| Records for the exercise |
-- ==== Sys2Proof/Machine/Dispatch.lean ====
section
/-! DEFINITION. One arm per command: a direct call of its meaning. -/

namespace Sys2Proof.Machine

/-- The effect of a command on everything but the queue of commands. -/
def exec (i : Instr) (s : State) : Host.Outcome State Fault Refusal :=
  match i with
  | .powerOnReset => Sys2Proof.Machine.execPowerOnReset s
  | .resetRelease straps lowMicros => Sys2Proof.Machine.execResetRelease straps lowMicros s
  | .lineSignalGained port => Sys2Proof.Machine.execLineSignalGained port s
  | .lineSignalLost port => Sys2Proof.Machine.execLineSignalLost port s
  | .fieldStartDelimiter port => Sys2Proof.Machine.execFieldStartDelimiter port s
  | .fieldByteArrival port byte => Sys2Proof.Machine.execFieldByteArrival port byte s
  | .fieldEndDelimiter port => Sys2Proof.Machine.execFieldEndDelimiter port s
  | .frameTake => Sys2Proof.Machine.execFrameTake s
  | .lookup => Sys2Proof.Machine.execLookup s
  | .ruleSearch => Sys2Proof.Machine.execRuleSearch s
  | .learnInsert => Sys2Proof.Machine.execLearnInsert s
  | .laneResolution => Sys2Proof.Machine.execLaneResolution s
  | .placement => Sys2Proof.Machine.execPlacement s
  | .handoff lane => Sys2Proof.Machine.execHandoff lane s
  | .streamUpdate => Sys2Proof.Machine.execStreamUpdate s
  | .idleTimerExpiry lane => Sys2Proof.Machine.execIdleTimerExpiry lane s
  | .ageTimerExpiry lane => Sys2Proof.Machine.execAgeTimerExpiry lane s
  | .portSet => Sys2Proof.Machine.execPortSet s
  | .streamWrite => Sys2Proof.Machine.execStreamWrite s
  | .streamDelete => Sys2Proof.Machine.execStreamDelete s
  | .streamRead => Sys2Proof.Machine.execStreamRead s
  | .ruleStage => Sys2Proof.Machine.execRuleStage s
  | .ruleApply => Sys2Proof.Machine.execRuleApply s
  | .ruleRead => Sys2Proof.Machine.execRuleRead s
  | .classWrite => Sys2Proof.Machine.execClassWrite s
  | .spreadWrite => Sys2Proof.Machine.execSpreadWrite s
  | .mapRead => Sys2Proof.Machine.execMapRead s
  | .poolSet => Sys2Proof.Machine.execPoolSet s
  | .laneFlush => Sys2Proof.Machine.execLaneFlush s
  | .laneConfig => Sys2Proof.Machine.execLaneConfig s
  | .laneStart => Sys2Proof.Machine.execLaneStart s
  | .laneStop => Sys2Proof.Machine.execLaneStop s
  | .laneReset => Sys2Proof.Machine.execLaneReset s
  | .laneUpdate => Sys2Proof.Machine.execLaneUpdate s
  | .sendStart => Sys2Proof.Machine.execSendStart s
  | .retransmitTimerExpiry lane => Sys2Proof.Machine.execRetransmitTimerExpiry lane s
  | .linkUp => Sys2Proof.Machine.execLinkUp s
  | .linkDown => Sys2Proof.Machine.execLinkDown s
  | .trunkStartDelimiter => Sys2Proof.Machine.execTrunkStartDelimiter s
  | .trunkAbortDelimiter => Sys2Proof.Machine.execTrunkAbortDelimiter s
  | .trunkEndDelimiter => Sys2Proof.Machine.execTrunkEndDelimiter s
  | .commandArrival => Sys2Proof.Machine.execCommandArrival s
  | .commandEnd => Sys2Proof.Machine.execCommandEnd s
  | .noticeBatchRequest => Sys2Proof.Machine.execNoticeBatchRequest s
  | .outboundFrameEnd => Sys2Proof.Machine.execOutboundFrameEnd s
  | .bundleFrameEnd => Sys2Proof.Machine.execBundleFrameEnd s
  | .cutFrameEnd => Sys2Proof.Machine.execCutFrameEnd s
  | .openSession => Sys2Proof.Machine.execOpenSession s
  | .closeSession => Sys2Proof.Machine.execCloseSession s
  | .readStatus => Sys2Proof.Machine.execReadStatus s
  | .datapathReset => Sys2Proof.Machine.execDatapathReset s
  | .resetPhase3 => Sys2Proof.Machine.execResetPhase3 s
  | .resetPhase4 => Sys2Proof.Machine.execResetPhase4 s
  | .noticeRearm => Sys2Proof.Machine.execNoticeRearm s
  | .readCounters => Sys2Proof.Machine.execReadCounters s
  | .trunkByteArrival byte => Sys2Proof.Machine.execTrunkByteArrival byte s
  | .unknownCommandCode => Sys2Proof.Machine.execUnknownCommandCode s

end Sys2Proof.Machine
end

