-- ==== Sys2Proof/Certificates/Slice0/Obligations.lean ====
section
/-! DEFINITION. The statements for the provers, chapter by chapter. -/

open Sys2Proof Sys2Proof.Machine

/-! ## The queue of commands -/

/-- A step takes the command at the front of the queue and runs it on the state with the rest. Model's own: assumption 1. -/
def Obligations.StepRunsTheFrontCommand : Prop :=
  ∀ (c : Instr) (rest : List Instr) (s : State), step { s with pending := c :: rest } = exec c { s with pending := rest }

/-- With no command waiting, a step is one microsecond of device time (R206, 8.4): the three timers of every lane see the new time, and nothing else changes. While RESET_N is low, device time stands at 0 and the step changes nothing. That an idle step is a microsecond, and the mark of a reached expiry, are the model's own: assumptions 1 and 13. -/
def Obligations.IdleStepIsOneMicrosecond : Prop :=
  ∀ s : State, s.pending = [] →
    (s.resetN = false → step s = .next s)
    ∧ (s.resetN = true → ∃ t, step s = .next t ∧ t = { s with deviceTime := s.deviceTime + 1, lanes := t.lanes }
      ∧ ∀ l : LaneId, ∃ i a r : Timer,
          t.lane l = ⟨{ (s.lane l).asm with idle := i, age := a }, { (s.lane l).ldu with timer := r }⟩
          ∧ (∀ x ∈ [((s.lane l).asm.idle, i), ((s.lane l).asm.age, a), ((s.lane l).ldu.timer, r)],
            (x.1 = .stopped ∧ x.2 = .stopped)
            ∨ ∃ e reached, x.1 = .running e reached ∧ x.2 = .running e (reached || e == s.deviceTime + 1)))

/-- No command touches the queue of commands. Model's own: assumption 1. -/
def Obligations.ExecKeepsTheQueue : Prop :=
  ∀ (c : Instr) (s t : State), exec c s = .next t → t.pending = s.pending

/-- A command answers a next state in every state, unless it names a port above 7 or a lane above 15: then it stops by name. The stop is the model's own (assumption 16), and so is the answer of a command whose event cannot occur (assumption 2). -/
def Obligations.OnlyIllFormedCommandsStop : Prop :=
  (∀ (c : Instr) (s : State), c.wellFormed = true → ∃ t, exec c s = .next t)
  ∧ (∀ (p : Nat) (b : Byte) (s : State), 8 ≤ p → ∀ c ∈ [Instr.lineSignalGained p, .lineSignalLost p, .fieldStartDelimiter p,
      .fieldByteArrival p b, .fieldEndDelimiter p], exec c s = .fault .noSuchPort)
  ∧ (∀ (l : Nat) (s : State), 16 ≤ l → ∀ c ∈ [Instr.handoff l, .idleTimerExpiry l, .ageTimerExpiry l, .retransmitTimerExpiry l],
      exec c s = .fault .noSuchLane)

/-! ## The reset line (R5, R147, R206) -/

/-- While RESET_N is low every block holds its power-on values: POWER_ON_RESET sets them, whatever the state was; the line signal indications are those of the lines, the unit number stays, and so do the lines and the model's own queue and count. The state after reset holds them too, with RESET_N released and no line carrying a signal. What the indications and the unit number are while RESET_N is low is the model's own (assumption 18), and so are the level, the straps and the lines of the state after reset (assumption 3). -/
def Obligations.ResetGivesThePowerOnValues : Prop :=
  State.reset.atPowerOn ∧ State.reset.resetN = true ∧ State.reset.pending = [] ∧ (∀ p, State.reset.line p = false)
  ∧ ∀ s : State, ∃ t, exec .powerOnReset s = .next t ∧ t.atPowerOn ∧ t.resetN = false ∧ t.trunk.unit = s.trunk.unit
    ∧ (∀ p, (t.port p).signal = s.line p) ∧ t.lines = s.lines ∧ t.pending = s.pending ∧ t.freeCount = s.freeCount

/-- The release of RESET_N reads the straps into the unit number, and nothing else changes (R147, R206). After a low level shorter than 10 µs the state is the free value of that draw, whatever it is, released, with the lines as they are: assumption 4. With RESET_N high there is no release: assumption 2. While RESET_N is low every block holds its values: no well-formed command but the two of the reset line and the two of the line signal, exempt by assumption 18, changes anything. -/
def Obligations.ResetLineHoldsAndReleases : Prop :=
  (∀ (straps : Byte) (micros : Nat) (s : State),
    (s.resetN = false → 10 ≤ micros →
      exec (.resetRelease straps micros) s = .next { s with resetN := true, trunk := { s.trunk with unit := straps } })
    ∧ (s.resetN = false → micros < 10 →
      exec (.resetRelease straps micros) s =
        .next { Config.undeterminedState s.freeCount with resetN := true, lines := s.lines, freeCount := s.freeCount + 1, pending := s.pending })
    ∧ (s.resetN = true → exec (.resetRelease straps micros) s = .next s))
  ∧ (∀ (c : Instr) (s : State), s.resetN = false → c.wellFormed = true → c ≠ .powerOnReset →
    (∀ straps micros, c ≠ .resetRelease straps micros) → (∀ p, c ≠ .lineSignalGained p) → (∀ p, c ≠ .lineSignalLost p) →
    exec c s = .next s)

/-! ## Field ports (chapter 1) -/

/-- The eight ports and lines, each read and replaced alone. LINE_SIGNAL_GAINED: the line carries a signal, the indication becomes present, and a DOWN port moves to UP (R4). LINE_SIGNAL_LOST: the line carries none, the indication becomes absent, an UP port moves to DOWN, and a frame in reception ends: an ACCEPT frame that is not spent leaves the FIFO and counts TRUNCATED (R15), a spent one counts nothing, a DISCARD frame counts DISABLED_DISCARDS (R16) and a RESET frame RESET_DISCARDS (R23). That the indication follows the line while RESET_N is low too is the model's own: assumption 18. -/
def Obligations.SignalChangesMoveThePort : Prop :=
  (∀ (s : State) (p : PortId) (x : Port), s.line p = s.lines[p] ∧ s.port p = s.ports[p]
    ∧ (s.setPort p x).port p = x ∧ (∀ q, q ≠ p → (s.setPort p x).port q = s.port q)
    ∧ s.setPort p x = { s with ports := (s.setPort p x).ports })
  ∧ (∀ (p : PortId) (s : State), exec (.lineSignalGained p) s =
    .next (({ s with lines := s.lines.set p.val true p.isLt } : State).setPort p { s.port p with signal := true, state := if (s.port p).state = .down then .up else (s.port p).state }))
  ∧ (∀ (p : PortId) (s : State), ∃ q : Port, exec (.lineSignalLost p) s =
      .next (({ s with lines := s.lines.set p.val false p.isLt } : State).setPort p q)
    ∧ q.signal = false ∧ q.state = (if (s.port p).state = .up then .down else (s.port p).state)
    ∧ q.reception = none ∧ q.taken = (s.port p).taken ∧ q.complete = (s.port p).complete
    ∧ q.badCount = (s.port p).badCount ∧ q.resetMark = (s.port p).resetMark
    ∧ q.counters = (match (s.port p).reception with
        | none | some .spent => (s.port p).counters
        | some (.accept _) | some .tooLong =>
          { (s.port p).counters with truncated := satInc (s.port p).counters.truncated }
        | some .discard => { (s.port p).counters with disabledDiscards := satInc (s.port p).counters.disabledDiscards }
        | some .reset => { (s.port p).counters with resetDiscards := satInc (s.port p).counters.resetDiscards })
    ∧ q.fifoHigh = (if (s.port p).accepting then (s.port p).fifoHigh && decide (1024 < q.fill) else (s.port p).fifoHigh))
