theorem parseStreamRead_need {bytes : List Byte} {a : StreamReadParams} (parsed : parseStreamRead bytes = some a) :
    readNeed a.clear = sessionNeedOf .streamRead bytes := by
  have holds : parametersHold .streamRead bytes = true := by rw [← parseStreamRead_isSome, parsed]; rfl
  match bytes, parsed, holds with
  | sel :: bytes, parsed, holds =>
    rw [parametersHold_streamRead] at holds
    by_cases key : sel = 0
    · subst key
      have length : bytes.length = 7 := by simpa using holds
      match bytes, length, parsed with
      | [p, s2, s1, s0, t1, t0, clear], _, parsed =>
        cases parsed
        exact readNeed_eq clear
    · by_cases number : sel = 1
      · subst number
        have length : bytes.length = 3 := by simpa using holds
        match bytes, length, parsed with
        | [hi, lo, clear], _, parsed =>
          cases parsed
          exact readNeed_eq clear
      · simp only [parseStreamRead] at parsed
        rw [if_neg key, if_neg number] at parsed
        have clear : a.clear = ((sel :: bytes).getLastD 0 != 0) := by
          split at parsed
          · cases parsed; rfl
          · cases parsed
        have last : (sel :: bytes).getLast? = some ((sel :: bytes).getLastD 0) := by rw [List.getLast?_cons, List.getLastD_eq_getLast?, List.getLast?_cons]; rfl
        rw [clear, readNeed_eq, ← last]
        rfl

theorem readReadCounters_need {bytes : List Byte} {a : ReadCountersParams} (parsed : readWhole readReadCounters bytes = some a) :
    readCountersNeed a = sessionNeedOf .readCounters bytes := by
  have holds : afterBytes 1 (afterOptional 2 fun rest => rest.length == 1) bytes = true := by
    rw [← readReadCounters_exact, parsed]
    rfl
  match bytes, parsed, holds with
  | group :: p :: bytes, parsed, holds =>
    simp only [afterBytes_cons, afterBytes_zero, afterOptional] at holds
    by_cases absent : p = 0
    · subst absent
      have length : bytes.length = 1 := by simpa using holds
      match bytes, length, parsed with
      | [clear], _, parsed =>
        cases parsed
        exact readNeed_eq clear
    · by_cases present : p = 1
      · subst present
        rw [if_neg absent, if_pos rfl, afterBytes_length] at holds
        have length : bytes.length = 3 := by simpa using holds
        match bytes, length, parsed with
        | [hi, lo, clear], _, parsed =>
          cases parsed
          exact readNeed_eq clear
      · rw [if_neg absent, if_neg present] at holds
        cases holds

/-! ## The judgement of a command (R173 to R175) -/

theorem sessionCheck_refused {need : SessionNeed} {epoch : Word} {current : Option Word} (h : ¬sessionAllows need epoch current) :
    sessionCheck need epoch current = some (if current = none then .noSession else .staleEpoch) := by
  cases need with
  | exempt => exact absurd trivial h
  | readOnly =>
    refine (if_neg h).trans ?_
    cases current <;> rfl
  | matching =>
    refine (if_neg h).trans ?_
    cases current <;> rfl

section
variable {α : Type} {parse : List Byte → Option α} {need : α → SessionNeed} {effect : State → Command → α → State}
  {s : State} {code : Byte}

theorem State.runCommand_of_idle (h : s.mu.executing ≠ none ∨ s.mu.queue = []) : s.runCommand code parse need effect = s := by
  have nothing : s.beginCommand (· == code) = none := by
    unfold State.beginCommand
    split
    · rename_i idle queued
      rcases h with busy | empty
      · exact absurd idle busy
      · rw [empty] at queued; cases queued
    · rfl
  unfold State.runCommand
  rw [nothing]

variable {c : Command} {rest : List Command} (hb : s.begins code c rest)
include hb

theorem State.runCommand_of_badLength (h : parse c.params = none) :
    s.runCommand code parse need effect = s.answered c rest .badLength [] := by
  unfold State.runCommand
  rw [State.beginCommand_of_begins hb (· == code) (beq_self_eq_true code)]
  dsimp only
  rw [h]
  exact State.dequeued_finish ..

theorem State.runCommand_of_session {a : α} {status : Status} (parsed : parse c.params = some a)
    (h : sessionCheck (need a) c.epoch s.mu.epoch = some status) :
    s.runCommand code parse need effect = s.answered c rest status [] := by
  unfold State.runCommand
  rw [State.beginCommand_of_begins hb (· == code) (beq_self_eq_true code)]
  dsimp only
  rw [parsed]
  dsimp only
  rw [show (s.dequeued rest).mu.epoch = s.mu.epoch from rfl, h]
  exact State.dequeued_finish ..

end

/-- An event is the beginning of the management command with a code: it reads exactly the command's fields, has the command's session
need, and runs the command but for a READ_COUNTERS with owners left to read. -/
def BeginsCommand (i : Instr) (code : Byte) : Prop :=
  ∃ (α : Type) (parse : List Byte → Option α) (need : α → SessionNeed) (effect : State → Command → α → State),
    (∀ s, (i = .readCounters → ∀ c clear left result, s.mu.executing ≠ some ⟨c, .reading clear left result⟩) →
      exec i s = running (fun s => s.runCommand code parse need effect) s)
    ∧ (∀ bytes, (parse bytes).isSome = parametersHold i bytes)
    ∧ ∀ bytes a, parse bytes = some a → need a = sessionNeedOf i bytes

section
variable {i : Instr} {code : Byte} (begins : BeginsCommand i code) {s : State}
include begins

theorem exec_of_idle (running : s.resetN = true) (h : s.mu.executing ≠ none ∨ s.mu.queue = [])
    (quiet : i = .readCounters → ∀ c clear left result, s.mu.executing ≠ some ⟨c, .reading clear left result⟩) : exec i s = .next s := by
  obtain ⟨α, parse, need, effect, event, -, -⟩ := begins
  rw [event s quiet, running_of_resetN _ running, State.runCommand_of_idle h]

variable {c : Command} {rest : List Command} (hb : s.begins code c rest)
include hb

theorem exec_of_badLength (h : parametersHold i c.params = false) : exec i s = .next (s.answered c rest .badLength []) := by
  obtain ⟨α, parse, need, effect, event, exactly, -⟩ := begins
  have none : parse c.params = none := by
    rw [← exactly] at h
    simpa using h
  rw [event s fun _ _ _ _ _ => by rw [hb.2.1]; exact Option.some_ne_none _ ∘ Eq.symm, running_of_resetN _ hb.1,
    State.runCommand_of_badLength hb none]

theorem exec_of_badSession (h : parametersHold i c.params = true)
    (refused : ¬sessionAllows (sessionNeedOf i c.params) c.epoch s.mu.epoch) :
    exec i s = .next (s.answered c rest (if s.mu.epoch = none then .noSession else .staleEpoch) []) := by
  obtain ⟨α, parse, need, effect, event, exactly, needs⟩ := begins
  rw [← exactly] at h
  obtain ⟨a, parsed⟩ := Option.isSome_iff_exists.mp h
  rw [event s fun _ _ _ _ _ => by rw [hb.2.1]; exact Option.some_ne_none _ ∘ Eq.symm, running_of_resetN _ hb.1,
    State.runCommand_of_session hb parsed (by rw [needs _ a parsed]; exact sessionCheck_refused refused)]

end

/-- While no READ_COUNTERS has owners left, the event begins one. -/
theorem State.stepReadCounters_of_begins {s : State} (h : ∀ c clear left result, s.mu.executing ≠ some ⟨c, .reading clear left result⟩) :
    s.stepReadCounters = s.runCommand Code.readCounters (readWhole readReadCounters) readCountersNeed State.readCounters := by
  unfold State.stepReadCounters
  split
  · exact absurd ‹_› (h _ _ _ _)
  · rfl

/-- Each of the 22 management commands begins by its code. -/
theorem commandCode_begins {i : Instr} {code : Byte} (h : commandCode i = some code) : BeginsCommand i code := by
  cases i with
  | openSession =>
    cases h
    exact ⟨_, _, _, _, fun _ _ => rfl, fun bytes => readNothing_exact bytes, fun _ _ _ => rfl⟩
  | closeSession =>
    cases h
    exact ⟨_, _, _, _, fun _ _ => rfl, fun bytes => readNothing_exact bytes, fun _ _ _ => rfl⟩
  | readStatus =>
    cases h
    exact ⟨_, _, _, _, fun _ _ => rfl, fun bytes => (readReadStatus_exact bytes).trans (parametersHold_readStatus bytes).symm, fun _ _ _ => rfl⟩
  | datapathReset =>
    cases h
    exact ⟨_, _, _, _, fun _ _ => rfl, fun bytes => readNothing_exact bytes, fun _ _ _ => rfl⟩
  | portSet =>
    cases h
    exact ⟨_, _, _, _, fun _ _ => rfl, fun bytes => readPortSet_exact bytes, fun _ _ _ => rfl⟩
  | streamWrite =>
    cases h
    exact ⟨_, _, _, _, fun _ _ => rfl, fun bytes => (readStreamWrite_exact bytes).trans (parametersHold_streamWrite bytes).symm, fun _ _ _ => rfl⟩
  | streamDelete =>
    cases h
    exact ⟨_, _, _, _, fun _ _ => rfl, fun bytes => readKey_exact bytes, fun _ _ _ => rfl⟩
  | streamRead =>
    cases h
    exact ⟨_, _, _, _, fun _ _ => rfl, parseStreamRead_isSome, fun _ _ => parseStreamRead_need⟩
  | ruleStage =>
    cases h
    exact ⟨_, _, _, _, fun _ _ => rfl, fun bytes => readRuleStage_exact bytes, fun _ _ _ => rfl⟩
  | ruleApply =>
    cases h
    exact ⟨_, _, _, _, fun _ _ => rfl, fun bytes => readNothing_exact bytes, fun _ _ _ => rfl⟩
  | ruleRead =>
    cases h
    exact ⟨_, _, _, _, fun _ _ => rfl, fun bytes => readRuleRead_exact bytes, fun _ _ _ => rfl⟩
  | classWrite =>
    cases h
    exact ⟨_, _, _, _, fun _ _ => rfl, fun bytes => (readClassWrite_exact bytes).trans (parametersHold_classWrite bytes).symm, fun _ _ _ => rfl⟩
  | spreadWrite =>
    cases h
    exact ⟨_, _, _, _, fun _ _ => rfl, fun bytes => (readSpreadWrite_exact bytes).trans (parametersHold_spreadWrite bytes).symm, fun _ _ _ => rfl⟩
  | mapRead =>
    cases h
    exact ⟨_, _, _, _, fun _ _ => rfl, fun bytes => readNothing_exact bytes, fun _ _ _ => rfl⟩
  | poolSet =>
    cases h
    exact ⟨_, _, _, _, fun _ _ => rfl, fun bytes => readPoolSet_exact bytes, fun _ _ _ => rfl⟩
  | laneFlush =>
    cases h
    exact ⟨_, _, _, _, fun _ _ => rfl, fun bytes => read8_exact bytes, fun _ _ _ => rfl⟩
  | laneConfig =>
    cases h
    exact ⟨_, _, _, _, fun _ _ => rfl, fun bytes => (readLaneConfig_exact bytes).trans (parametersHold_laneConfig bytes).symm, fun _ _ _ => rfl⟩
  | laneStart =>
    cases h
    exact ⟨_, _, _, _, fun _ _ => rfl, fun bytes => read8_exact bytes, fun _ _ _ => rfl⟩
  | laneStop =>
    cases h
    exact ⟨_, _, _, _, fun _ _ => rfl, fun bytes => read8_exact bytes, fun _ _ _ => rfl⟩
  | laneReset =>
    cases h
    exact ⟨_, _, _, _, fun _ _ => rfl, fun bytes => read8_exact bytes, fun _ _ _ => rfl⟩
  | noticeRearm =>
    cases h
    exact ⟨_, _, _, _, fun _ _ => rfl, fun bytes => (readNoticeRearm_exact bytes).trans (parametersHold_noticeRearm bytes).symm, fun _ _ _ => rfl⟩
  | readCounters =>
    cases h
    refine ⟨_, _, _, State.readCounters, fun s quiet => ?_, fun bytes => (readReadCounters_exact bytes).trans (parametersHold_readCounters bytes).symm,
      fun _ _ => readReadCounters_need⟩
    rw [exec_readCounters]
    unfold running
    rw [State.stepReadCounters_of_begins (quiet rfl)] <;> rfl
  | _ => cases h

| Assigned task |
Across the records above, count each line that holds the word "deviceTime" and give only the resulting number.

| Task solution |
2